Because I used to be a reporter and an editor, I also like to print out the manuscript and scribble all over it. I’ll be doing that next week–as soon as I finish writing this book!
Jeanne Takenaka
Michelle, what a great post. When I began editing my last manuscript, I cut out ten THOUSAND words. I had a few scenes that were unnecessary, and I found better ways to describe things. I need to be more aware of my own weasel words and begin eliminating them from my writing. 🙂
*I loved your practical tips.
Michelle Ule
Ah, yes, those weasel words!
Here’s a post which might help: https://booksandsuch.com/blog/the-value-of-a-word-census/
Shirlee Abbott
OK. I am the odd one. I struggle to get enough words.
*Need help pruning? I wield a mean set of clippers.
Michelle Ule
It’s a gift, Shirlee. My assistant and I just looked at my manuscript. I’ve got 1.5-2 chapters left to go and I’m 3500 from the max amount allowed.
She laughed. “We’ll be pruning and chopping soon!”
Andrew Budek-Schmeisser
I do a lot of pruning as I write, so there’s not as much on a re-write. I think it comes from having written papers for engineering journals for a few years, where a 10k word limit was rigidly enforced. I got to the point where I knew I would bump up against it, and started thinking ahead.
* It’s a good and bad thing; good in that I write economically, bad in that I can’t really do description or introspection well, because my mind’s not attuned to taking that kind of ‘time’.
Michelle Ule
I think you’re right, Andrew. When you’ve written long enough you get a sense of how long things are. I pegged my manuscript this afternoon pretty close.
Jennifer Zarifeh Major
I despise pruning, but wow, it sure makes things tighter and more readable.
Michelle Ule
And that is the point, sort of like teasing your hair . . .
CJ Penn
One of my favorite reminders while writing comes from the Bible: “The more the words, the less the meaning, and how does that profit anyone.” (Ecclesiastes 6:11)
Michelle Ule
CJ Penn » Amen!
Jeanette
Hi Michelle,
Last weekend I picked up and pondered on buying a children’s version of The Secret Garden at a garage sale. So funny you would bring it up here. I loved the story when I was a young girl. I have been pruning my book this past month and wondered is there a set amount of words for a novel? You mentioned 50,000 is your target. I have around 63,000 right now and wondering also if you included the acknowledgements as a part of the total?
Michelle Ule
The target for word numbers differs by the genre.

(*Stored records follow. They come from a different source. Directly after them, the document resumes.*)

/-- decode(container, addr) of R421. An ADDRESS outcome corrects nothing (R422). -/
def decodeContainer (c : BitVec 64) (a : Nat) : Decoded :=
  let p := parN c.toNat 64
  let s1 := syndrome c 1
  let s3 := syndrome c 3
  let cube := gfMul s1 (gfMul s1 s1)
  let d : Decoded :=
    if s1 = 0 && s3 = 0 then
      if p then ⟨.corrected, flipPos c 63, 63, 127, s1, s3, p⟩ else ⟨.clean, c, 127, 127, s1, s3, p⟩
    else if p then
      if s3 = cube && s1 ≠ 0 then ⟨.corrected, flipPos c (gfLog s1), gfLog s1, 127, s1, s3, p⟩
      else ⟨.uncorrectable, c, 127, 127, s1, s3, p⟩
    else if s1 = 0 then ⟨.uncorrectable, c, 127, 127, s1, s3, p⟩
    else if s3 = cube then ⟨.corrected, flipPos (flipPos c (gfLog s1)) 63, gfLog s1, 63, s1, s3, p⟩
    else match twoErrors s1 s3 with
      | some (i, j) => ⟨.corrected, flipPos (flipPos c i) j, i, j, s1, s3, p⟩
      | none => ⟨.uncorrectable, c, 127, 127, s1, s3, p⟩
  if d.out ≠ .uncorrectable && d.img.getLsbD 61 != addrTag a then
    { d with out := .address, img := c, pos0 := 127, pos1 := 127 }
  else d

/-- The data of a container image. -/
def imgData (c : BitVec 64) : Word := c.extractLsb' 0 48

/-- The poison bit of a container image. -/
def imgPoison (c : BitVec 64) : Bool := c.getLsbD 62

/-! ## Regions (R69, R71, R429, R432) -/

/-- Base, pages and kind of the DRAM region that covers a word, if one does. -/
def regionAt (s : State) (a : Nat) : Option (Nat × Nat × Nat) :=
  (s.struct.image.regions.map fun r => (fld r.1 47 24 * 4096, fld r.1 23 0, fld r.2 2 0)).find?
    fun r => r.1 ≤ a && a < r.1 + r.2.1 * 4096

/-- KIND of a word: 0 where no region covers it (R74). -/
def kindAt (s : State) (a : Nat) : Nat := match regionAt s a with
  | some (_, _, k) => k
  | none => 0

/-- The word lies in the complement half of a twinned region (R71). -/
def isCompl (s : State) (a : Nat) : Bool :=
  match regionAt s a with
  | some (b, p, 1) => b + p / 2 * 4096 ≤ a
  | _ => false

/-- The word lies in a twinned region. -/
def isTwin (s : State) (a : Nat) : Bool := kindAt s a = 1

/-- The complement of a data-half address (R432). -/
def complAddr (s : State) (a : Nat) : Nat :=
  match regionAt s a with
  | some (_, p, _) => a + p / 2 * 4096
  | none => a

/-- The data line of a line: itself, or for a complement line its data line (R369). -/
def dataLine (s : State) (l : Nat) : Nat :=
  match regionAt s (8 * l) with
  | some (b, p, 1) => if b + p / 2 * 4096 ≤ 8 * l then l - p / 2 * 512 else l
  | _ => l

/-- The complement line of a data line. -/
def complLine (s : State) (l : Nat) : Nat := complAddr s (8 * l) / 8

/-! ## The interleave (R425 to R427) -/

/-- MEM_TOP (R427). -/
def memTop (s : State) : Nat := regF s aMemTop 35 0

/-- The channels in the interleave, ascending. -/
def channelsIn (s : State) : List Nat := (upto 8).filter fun c => regB s aMemCtl c

/-- Channel, bank and row of a word address (R425). -/
def placeOf (s : State) (a : Nat) : Nat × Nat × Nat :=
  let l := a / 8
  let g := l / 256
  let n := (channelsIn s).length
  let c := g / n * 256 + l % 256
  let bank := c / 32 % 16
  ((channelsIn s).getD (g % n) 0, if isCompl s a then bank ^^^ 4 else bank, c / 512 % 65536)

/-- A channel retired since start-up (R447). -/
def chanRetired (s : State) (c : Nat) : Bool := regF s (aMemChStat c) 1 0 = 1

/-- A row taken offline (R446). -/
def rowOffline (s : State) (c b r : Nat) : Bool :=
  s.mdl.settings.any fun t => t.kind = 2 && t.unit = c && t.bank = b && t.row = r

/-- Reads of the line answer poison and its writes are dropped (R446, R447). -/
def lineDead (s : State) (l : Nat) : Bool :=
  let p := placeOf s (8 * l)
  chanRetired s p.1 || rowOffline s p.1 p.2.1 p.2.2

/-! ## Refresh (R436, R443) -/

/-- tREFIpb of R436 for the DRAM temperature that the thermal monitor reports, in quarters of a degree. -/
def refreshInterval (s : State) : Nat := if 340 < sgn 12 (regF s aThermStat 35 24) then 244 else 488

/-- The refreshes that a channel owes: those due and not issued (R443). -/
def refreshDebt (s : State) (c : Nat) : Nat :=
  let due := s.memctl.refreshDue.getD c 0
  if s.now < due then 0 else (s.now - due) / refreshInterval s + 1

/-- Application traffic of a line waits for a refresh of its channel: eight are owed (R443). -/
def refreshFirst (s : State) (l : Nat) : Bool := decide (8 ≤ refreshDebt s (placeOf s (8 * l)).1)

/-! ## Containers -/

/-- What step 8 of R449 writes in a container: zero, or all ones in the complement half. -/
def fillImage (s : State) (a : Nat) : BitVec 64 :=
  containerOf (if isCompl s a then 0xFFFFFFFFFFFF else 0) false a
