-- ==== Sys2Proof/Machine/Coh.lean ====
section
/-! DEFINITION. Caches, directory and coherence (chapter 10): messages and their channels, private lines and their
evictions, the L3, the home slice's transactions, every message of R382 as it arrives at a slice or as a snoop at its
agent, and the transactions that an engine or a table walk runs whole. -/

namespace Sys2Proof.Machine

open Sys2Proof

/-! ## Messages (R380 to R382) -/

/-- A message with every field that its type does not use at zero (R381). -/
def mkMsg (t : MsgType) (agent line : Nat) : Msg where
  type := t
  agent := agent
  txn := 0
  line := line
  twin := false
  spec := false
  isFetch := false
  gnt := 0
  dirty := false
  wmask := 0
  op := 0
  widx := 0
  c := false
  tgt := 0
  n := 0
  data := []
  word := 0
  word2 := 0
  req := t
  fresh := 0
  fail := 0
  snooped := false
  skips := 0
  recalling := false

/-- The code of a type (R382). -/
def MsgType.code : MsgType → Nat
  | .RdS => 0x01
  | .RdU => 0x02
  | .Upg => 0x03
  | .RdUZ => 0x04
  | .RdIO => 0x05
  | .RdNC => 0x06
  | .WrNC => 0x07
  | .WrThru => 0x08
  | .WrStash => 0x09
  | .WrInv => 0x0A
  | .AtomF => 0x0B
  | .Clean => 0x0C
  | .Flush => 0x0D
  | .PutM => 0x10
  | .PutE => 0x11
  | .PutS => 0x12
  | .SnpS => 0x18
  | .SnpInv => 0x19
  | .SnpData => 0x1A
  | .SnpStash => 0x1B
  | .SnpClean => 0x1C
  | .RspAck => 0x20
  | .RspData => 0x21
  | .RspEIF => 0x22
  | .RspDecline => 0x23
  | .CmpAck => 0x24
  | .Data => 0x28
  | .GrantU => 0x29
  | .PutAck => 0x2A
  | .Cmp => 0x2B
  | .Retry => 0x2C

/-- The channel of a type (R380, R382). -/
def MsgType.chan (t : MsgType) : Channel :=
  if t.code < 0x10 then .req else if t.code < 0x18 then .wb else if t.code < 0x20 then .snp
  else if t.code < 0x28 then .rsp else .cmp

/-- The home slice of a line (R371). -/
def sliceOf (l : Nat) : Nat :=
  (l % 16) ^^^ (l / 16 % 16) ^^^ (l / 256 % 16) ^^^ (l / 4096 % 16) ^^^ (l / 65536 % 16) ^^^ (l / 1048576 % 16) ^^^
    (l / 16777216 % 16) ^^^ (l / 268435456 % 16) ^^^ (l / 4294967296 % 2)

/-- The home slice of a line of this state: that of its data line (R371). -/
def homeOf (s : State) (l : Nat) : Nat := sliceOf (dataLine s l)

/-- The header of a message (R381). -/
structure Header where
  type : BitVec 6
  src : BitVec 6
  dst : BitVec 6
  txn : BitVec 8
  line : BitVec 33
  twin : Bool
  spec : Bool
  isFetch : Bool
  gnt : BitVec 2
  dirty : Bool
  wmask : BitVec 8
  op : BitVec 3
  widx : BitVec 3
  c : Bool
  tgt : BitVec 6
  n : BitVec 3
deriving DecidableEq, Repr

/-- The header as it travels: an agent is endpoint 0 to 33, slice s is endpoint 48 + s, and N, which a requester keeps
with a request that it sends again, is zero but in Retry (R381). -/
def headerOf (s : State) (m : Msg) : Header :=
  let home := BitVec.ofNat 6 (48 + homeOf s m.line)
  let agent := BitVec.ofNat 6 m.agent
  let down := m.type.chan = .snp || m.type.chan = .cmp
  { type := BitVec.ofNat 6 m.type.code, src := if down then home else agent, dst := if down then agent else home,
    txn := BitVec.ofNat 8 m.txn, line := BitVec.ofNat 33 m.line, twin := m.twin, spec := m.spec, isFetch := m.isFetch,
    gnt := BitVec.ofNat 2 m.gnt, dirty := m.dirty, wmask := BitVec.ofNat 8 m.wmask, op := BitVec.ofNat 3 m.op,
    widx := BitVec.ofNat 3 m.widx, c := m.c, tgt := BitVec.ofNat 6 m.tgt,
    n := BitVec.ofNat 3 (if m.type = .Retry then m.n else 0) }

An historical novel or a speculative fiction novel can easily go over 100K because you have to build the world. A woman’s fiction novel, 80-85K; novellas 20K, different publishers have different requirements.
I’m writing a biography now and my target is 60-65K and that includes everything–acknowledgments, end notes, bibliography, appendix, Index. I’m busily cutting words right now to fit into the middle of that word count.
After not recognizing Dickon’s name above, I’m going to have to reread myself! Enjoy The Secret Garden!
Jeanette
Thank you!
Heidi Kortman
Each publisher’s website will mention their preferences somewhere on the submissions page. Word count can vary somewhat between genres.